The sun had just dropped over downtown Tampa late Sunday when several pops broke through the shouts of protesters.
Those gathered in the name of decrying police violence against black people scampered over the grass into Curtis Hixon Waterfront Park. A Tampa officer paced Ashley Drive in front of colleagues in riot helmets, holding an orange long gun pointed at the ground in front of the crowd.
The weapon was “less lethal,” as described by police. It could fire “projectiles” — bean-bag rounds or pepper capsules — at speeds more than double what people drive along the interstate. A shot to the leg can be debilitating; fired higher, it can be deadly.
A football field or so away from the officers, blood dripped from the back of a white man’s head, soaking his shirt. He was a former Marine, he said, and he’d been hit.

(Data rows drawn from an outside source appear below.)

-- ==== Sys2Proof/Machine/BusAdapter.lean ====
section
/-! DEFINITION. The bus transaction adapter (44_bus_adapter.md): the bus outputs, BUS_WRITE and BUS_READ; and the bus
target, the environment agent that answers (20_memory.md R40). -/

namespace Sys2Proof.Machine

/-! ## The core's side -/

/-- `bus_cyc` and `bus_stb` (R88). -/
def busCyc (r : Regs) : Bool := r.proto == .busWrite || r.proto == .busRead

/-- `bus_we` (R88). -/
def busWe (r : Regs) : Bool := r.proto == .busWrite

/-- The bus outputs, functions of the registers (R88). -/
def busOut (r : Regs) : BusOut where
  cyc := busCyc r
  stb := busCyc r
  we := busWe r
  adr := wordAddress r.address
  datW := r.value
  sel := 0b1111#4

/-- BUS_WRITE (R89, R92): `ack` or `err` completes the access alike; without an answer the state is kept (R93). -/
def ruleBusWrite (i : Inputs) (w : Regs) : Regs :=
  if i.busAck || i.busErr then { w with proto := .waitByteBoundary } else w

/-- BUS_READ (R90 to R92): completion also latches `bus_dat_r`. -/
def ruleBusRead (i : Inputs) (w : Regs) : Regs :=
  if i.busAck || i.busErr then { w with proto := .waitByteBoundary, value := i.busDatR } else w

/-! ## The target's side -/

/-- The answer of a target whose plan names none: `ack` in the first tick of the request (DESIGN CHOICE, log entry 5). -/
def defaultAnswer : Answer := { delay := some 0, kind := .ack, data := none, performed := none }

/-- The answer planned for the present (or the next) request. -/
def Target.current (t : Target) : Answer := t.plan.head?.getD defaultAnswer

/-- The target answers at this tick: a request stands and has stood for the planned delay (R96). -/
def Target.answers (t : Target) (r : Regs) : Bool :=
  busCyc r && (match t.current.delay with
    | some d => decide (d ≤ t.waited)
    | none => false)

/-- `bus_ack` of this tick. -/
def Target.ack (t : Target) (r : Regs) : Bool := t.answers r && t.current.kind != .err

/-- `bus_err` of this tick. -/
def Target.err (t : Target) (r : Regs) : Bool := t.answers r && t.current.kind != .ack

/-- `bus_dat_r` of this tick: the planned word, else the memory's word with `ack` alone, else a draw (R91). -/
def Target.data (t : Target) (r : Regs) (draw : Nat) : Word :=
  t.current.data.getD
    (if t.current.kind = .ack then readWord t.mem (wordAddress r.address) else Config.errorReadData draw)

/-- The request ends: a performed write changes the word at `bus_adr` (20_memory.md R25), the answer is used up. -/
def Target.retire (t : Target) (r : Regs) (performed : Bool) : Target where
  mem := if performed && busWe r then writeWord t.mem (wordAddress r.address) r.value else t.mem
  plan := t.plan.tail
  waited := 0

/-- The target at one tick. `cut`: a frame reset or `rst` cancels the request at this tick, and whether the write was
performed is a draw (20_memory.md R36, 44_bus_adapter.md R94). The memory changes only at the tick the request ends,
answered or cut: the spec fixes no tick at which a performed write reaches the target (DESIGN CHOICE, log entry 25). -/
def Target.tick (t : Target) (r : Regs) (cut : Bool) (draw : Nat) : Target :=
  if busCyc r then
    if cut then t.retire r (t.current.performed.getD (Config.cutShortPerformed draw))
    else if t.answers r then
      t.retire r (t.current.performed.getD
        (if t.current.kind = .ack then true else Config.errorWritePerformed draw))
    else { t with waited := t.waited + 1 }
  else { t with waited := 0 }

/-- A request ends at this tick, so the next draw has a new index. -/
def Target.ends (t : Target) (r : Regs) (cut : Bool) : Bool := busCyc r && (cut || t.answers r)

end Sys2Proof.Machine
end

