-- ==== Sys2Proof/Machine/Step.lean ====
section
/-! DEFINITION. One step: the next item of the host's script. With nothing scripted, one tick of the local clock. -/

namespace Sys2Proof.Machine

/-- One step of the system. A `tick` item is one local clock tick (00_scope.md R6) with the pins and `rst` it gives; a
`frame` item is decoded at the position the host gives and the decoded instruction runs to the end of its frame; `bits` and
`clocks` items clock bits without a frame start. With an empty script the host holds its pins for one tick (log entry 3). -/
def step (s : State) : Host.Outcome State Fault Refusal :=
  match s.host.script with
  | [] => .next (sysTick false s.host.pins s)
  | .tick rst p :: script => .next (sysTick rst p (withScript script s))
  | .bits bs :: script => .next (restLow (clockBits bs (withScript script s)))
  | .clocks n :: script => .next (restLow (clockReleased n (withScript script s)))
  | .frame pos bytes :: script =>
    match decode pos bytes with
    | .ok (i, rest) => exec i (withScript (pushRest s.cfg i rest script) s)
    | .error _ => .next (rawFrame bytes (withScript script s))

/-- The state with one instruction where the next step takes it: at the head of the host's script, the link ready for it
(log entries 3 and 18). -/
def State.withFetchWord (s : State) (nbits w : Nat) : State :=
  readyFor (tableFrame nbits w)
    (withScript (.frame (tablePosition (tableFrame nbits w)) (tableFrame nbits w) :: s.host.script) s)

end Sys2Proof.Machine
end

As has often been the case in Tampa Bay over the last week, it was unclear exactly what touched off this burst of violence last weekend. About 10 minutes before, protesters had thrown at least one bottle and kicked an unmarked police vehicle, then settled into a line, mostly on the sidewalk, shouting for justice and cursing law enforcement. A citywide curfew was already underway.
After the gunfire, demonstrators who had been driven away walked back, defiant and angry. When a group of officers approached later to offer medical assistance for the bleeding man, one had a black and orange gun slung over his shoulder.

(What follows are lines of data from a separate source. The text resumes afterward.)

/-- 42_protocol_fsm.md section 1: the rows of the transition table for a tick without `rst` and without frame reset: in
these circumstances the state becomes the one named, and `is_write` the value given. -/
inductive TableRow (cfg : Config) (r : Regs) (i : Inputs) : Proto → Bool → Prop where
  | start : r.proto = .idle → cfg.hasFrameSelect = true → TableRow cfg r i .getHeader r.isWrite
  | startTwoWire : r.proto = .idle → syncMatch cfg r = true → TableRow cfg r i .getHeader r.isWrite
  | write : r.proto = .getHeader → rise r = true → r.cnt + 1#8 = 8#8 → shl1 r.command (din r) = 0x00#8 →
      TableRow cfg r i .readAddress true
  | read : r.proto = .getHeader → rise r = true → r.cnt + 1#8 = 8#8 → shl1 r.command (din r) = 0x01#8 →
      TableRow cfg r i .readAddress false
  | abort : r.proto = .getHeader → rise r = true → r.cnt + 1#8 = 8#8 → 2 ≤ (shl1 r.command (din r)).toNat →
      TableRow cfg r i .endFrame r.isWrite
  | toValue : r.proto = .readAddress → rise r = true → r.cnt + 1#8 = 40#8 → r.isWrite = true →
      TableRow cfg r i .readValue r.isWrite
  | toBusRead : r.proto = .readAddress → rise r = true → r.cnt + 1#8 = 40#8 → r.isWrite = false →
      TableRow cfg r i .busRead r.isWrite
  | toBusWrite : r.proto = .readValue → rise r = true → r.cnt + 1#8 = 72#8 → TableRow cfg r i .busWrite r.isWrite
  | answered : r.proto = .busWrite ∨ r.proto = .busRead → i.busAck = true ∨ i.busErr = true →
      TableRow cfg r i .waitByteBoundary r.isWrite
  | respondWrite : r.proto = .waitByteBoundary → fall r = true → r.cnt.toNat % 8 = 0 → r.isWrite = true →
      TableRow cfg r i .writeWrResponse r.isWrite
  | respondRead : r.proto = .waitByteBoundary → fall r = true → r.cnt.toNat % 8 = 0 → r.isWrite = false →
      TableRow cfg r i .writeResponse r.isWrite
  | acknowledged : r.proto = .writeWrResponse → fall r = true → r.cnt.toNat % 8 = 0 →
      TableRow cfg r i .endFrame r.isWrite
  | headerSent : r.proto = .writeResponse → fall r = true → r.cnt.toNat % 8 = 0 →
      TableRow cfg r i .writeValue r.isWrite
  | valueSent : r.proto = .writeValue → fall r = true → r.woff = 0#5 → TableRow cfg r i .endFrame r.isWrite
  | rearm : r.proto = .endFrame → cfg.hasFrameSelect = false → TableRow cfg r i .idle false

/-- R70 (42_protocol_fsm.md section 1): "Every transition of the machine is in this table and nowhere else; a state not named in
a row's from column for a condition keeps its state", at every tick; and the initial state is IDLE. -/
def Obligations.TransitionsAreTheTable : Prop :=
  Regs.reset.proto = .idle ∧
  ∀ (cfg : Config) (r : Regs) (i : Inputs),
    let t := coreTick cfg r i
    (i.rst = true → t.proto = .idle ∧ t.isWrite = false) ∧
    (i.rst = false → frameReset cfg r = true → t.proto = .idle ∧ t.isWrite = false) ∧
    (i.rst = false → frameReset cfg r = false →
      (∀ q w, TableRow cfg r i q w → t.proto = q ∧ t.isWrite = w) ∧
      ((∀ q w, ¬ TableRow cfg r i q w) → t.proto = r.proto ∧ t.isWrite = r.isWrite))

/-- 42_protocol_fsm.md section 4: IDLE with frame-select asserted starts the frame, and takes a bit that rises in the same
tick (that clause is the spec's own decision D7). -/
def Obligations.IdleStartsFrameWhenSelected : Prop :=
  ∀ (cfg : Config) (r : Regs) (i : Inputs), cfg.hasFrameSelect = true → i.rst = false → r.csnS2 = false →
    r.proto = .idle →
    coreTick cfg r i = { recover cfg r i with
      proto := .getHeader
      command := if rise r then shl1 r.command (din r) else r.command
      cnt := if rise r then r.cnt + 1#8 else r.cnt } ∧ raisedEvents cfg r i = []

/-- R75, with the window of 41_wire_mode.md section 2: two-wire IDLE watches for the sync byte, and starts a
frame with a zero counter at the rise that completes it. -/
def Obligations.IdleWaitsForSyncByte : Prop :=
  ∀ (tri : Bool) (r : Regs) (i : Inputs), i.rst = false → r.proto = .idle →
    coreTick ⟨.two, tri⟩ r i =
      (if rise r = false then recover ⟨.two, tri⟩ r i
       else if shl1 r.window (din r) = 0xAB#8 then
        { recover ⟨.two, tri⟩ r i with window := 0xAB#8, proto := .getHeader, command := 0x00#8, cnt := 0x00#8 }
       else { recover ⟨.two, tri⟩ r i with window := shl1 r.window (din r) }) ∧
    raisedEvents ⟨.two, tri⟩ r i = []

/-- 42_protocol_fsm.md section 5: GET_HEADER shifts a bit at each rise and decides at the eighth (in the same tick: the
spec's own decision D6); a header above 0x01 goes to END and raises FramingAbort. -/
def Obligations.HeaderBitsAndDecision : Prop :=
  ∀ (cfg : Config) (r : Regs) (i : Inputs), i.rst = false → frameReset cfg r = false → r.proto = .getHeader →
    let c := shl1 r.command (din r)
    (rise r = false → coreTick cfg r i = recover cfg r i ∧ raisedEvents cfg r i = []) ∧
    (rise r = true → r.cnt + 1#8 ≠ 8#8 →
      coreTick cfg r i = { recover cfg r i with command := c, cnt := r.cnt + 1#8 } ∧ raisedEvents cfg r i = []) ∧
    (rise r = true → r.cnt + 1#8 = 8#8 → c = 0x00#8 →
      coreTick cfg r i = { recover cfg r i with command := c, cnt := 8#8, isWrite := true, proto := .readAddress } ∧
      raisedEvents cfg r i = []) ∧
    (rise r = true → r.cnt + 1#8 = 8#8 → c = 0x01#8 →
      coreTick cfg r i = { recover cfg r i with command := c, cnt := 8#8, isWrite := false, proto := .readAddress } ∧
      raisedEvents cfg r i = []) ∧
    (rise r = true → r.cnt + 1#8 = 8#8 → 2 ≤ c.toNat →
      coreTick cfg r i = { recover cfg r i with command := c, cnt := 8#8, proto := .endFrame } ∧
      raisedEvents cfg r i = [.framingAbort c])

/-- 42_protocol_fsm.md section 5: READ_ADDRESS shifts an address bit at each rise; the one that takes the counter to 40
moves a write to READ_VALUE, a read to BUS_READ. -/
def Obligations.AddressBitsAndDirection : Prop :=
  ∀ (cfg : Config) (r : Regs) (i : Inputs), i.rst = false → frameReset cfg r = false → r.proto = .readAddress →
    (coreTick cfg r i =
      if rise r then
        { recover cfg r i with
          address := shl1 r.address (din r), cnt := r.cnt + 1#8
          proto := if r.cnt + 1#8 = 40#8 then (if r.isWrite then .readValue else .busRead) else .readAddress }
      else recover cfg r i) ∧
    raisedEvents cfg r i = []

/-- 42_protocol_fsm.md section 5: READ_VALUE shifts a value bit at each rise; the one that takes the counter to 72 moves to
BUS_WRITE. -/
def Obligations.ValueBitsThenBusWrite : Prop :=
  ∀ (cfg : Config) (r : Regs) (i : Inputs), i.rst = false → frameReset cfg r = false → r.proto = .readValue →
    (coreTick cfg r i =
      if rise r then
        { recover cfg r i with
          value := shl1 r.value (din r), cnt := r.cnt + 1#8
          proto := if r.cnt + 1#8 = 72#8 then .busWrite else .readValue }
      else recover cfg r i) ∧
    raisedEvents cfg r i = []

/-- R81: the bit counter counts every rise, modulo 256, but in two-wire IDLE; only FrameClear, the two-wire frame start and
reset set it otherwise. -/
def Obligations.BitCounterCountsRises : Prop :=
  ∀ (cfg : Config) (r : Regs) (i : Inputs), i.rst = false → frameReset cfg r = false →
    let t := coreTick cfg r i
    (cfg.hasFrameSelect = true ∨ (r.proto ≠ .idle ∧ r.proto ≠ .endFrame) →
      t.cnt = if rise r then BitVec.ofNat 8 (r.cnt.toNat + 1) else r.cnt) ∧
    (cfg.hasFrameSelect = false → r.proto = .idle → t.cnt = if syncMatch cfg r then 0#8 else r.cnt) ∧
    (cfg.hasFrameSelect = false → r.proto = .endFrame → t.cnt = 0#8)

/-- 42_protocol_fsm.md section 5: in the bus, response and END states the data-in level is ignored. -/
def Obligations.DataInIgnoredAfterRequest : Prop :=
  ∀ (cfg : Config) (r : Regs) (i : Inputs) (b : Bool),
    r.proto ≠ .idle → r.proto ≠ .getHeader → r.proto ≠ .readAddress → r.proto ≠ .readValue →
    coreTick cfg { r with dinS2 := b } i = coreTick cfg r i

/-- 42_protocol_fsm.md section 7: in two-wire mode, once the state has left IDLE, nothing but reaching END (or `rst`) returns
it to IDLE; a 0xAB inside a frame does not restart it (the spec's own decision D9). -/
def Obligations.TwoWireFrameEndsOnlyAtEnd : Prop :=
  ∀ (tri : Bool) (r : Regs) (i : Inputs), i.rst = false → r.proto ≠ .idle →
    ((coreTick ⟨.two, tri⟩ r i).proto = .idle ↔ r.proto = .endFrame) ∧
    (r.proto ≠ .endFrame → (coreTick ⟨.two, tri⟩ r i).window = r.window)

/-! ## Bus adapter and memory -/

/-- 44_bus_adapter.md R88: the bus outputs of every register file. That they are driven at every tick, and
`bus_we` is 0 outside BUS_WRITE, is the spec's own decision D15. -/
def Obligations.BusOutputsFromRegisters : Prop :=
  ∀ (r : Regs),
    (busOut r).cyc = decide (r.proto = .busWrite ∨ r.proto = .busRead) ∧ (busOut r).stb = (busOut r).cyc ∧
    (busOut r).we = decide (r.proto = .busWrite) ∧ (busOut r).datW = r.value ∧ (busOut r).sel = 0b1111#4 ∧
    (busOut r).adr.toNat = r.address.toNat / 4

/-- R89: in BUS_WRITE an answer completes the write; without one the request stands unchanged. Rises
are counted and a fall is the turnaround, answered or not. BusError is raised exactly with `bus_err`. -/
def Obligations.BusWriteWaitsForAnswer : Prop :=
  ∀ (cfg : Config) (r : Regs) (i : Inputs), i.rst = false → frameReset cfg r = false → r.proto = .busWrite →
    coreTick cfg r i = { recover cfg r i with
      proto := if i.busAck || i.busErr then .waitByteBoundary else .busWrite
      cnt := if rise r then r.cnt + 1#8 else r.cnt
      turned := r.turned || fall r } ∧
    raisedEvents cfg r i = if i.busErr then [.busError] else []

“You get away!” a woman yelled. “You just shot him with that!”
Tampa Police Chief Brian Dugan said his officers have tried to avoid using riot gear at every march but need to respond when people throw bottles or rocks.
“We now know that these crowds are anti-police, and they’re willing to hurt the cops,” he said. “Things turn very quickly.”
These scenes have played out all over after police in Minneapolis killed a black man named George Floyd late last month. Law enforcement officers nationwide have used tear gas, pepper spray, flash grenades, rubber bullets and bean-bag rounds to control protests they say have devolved into riots.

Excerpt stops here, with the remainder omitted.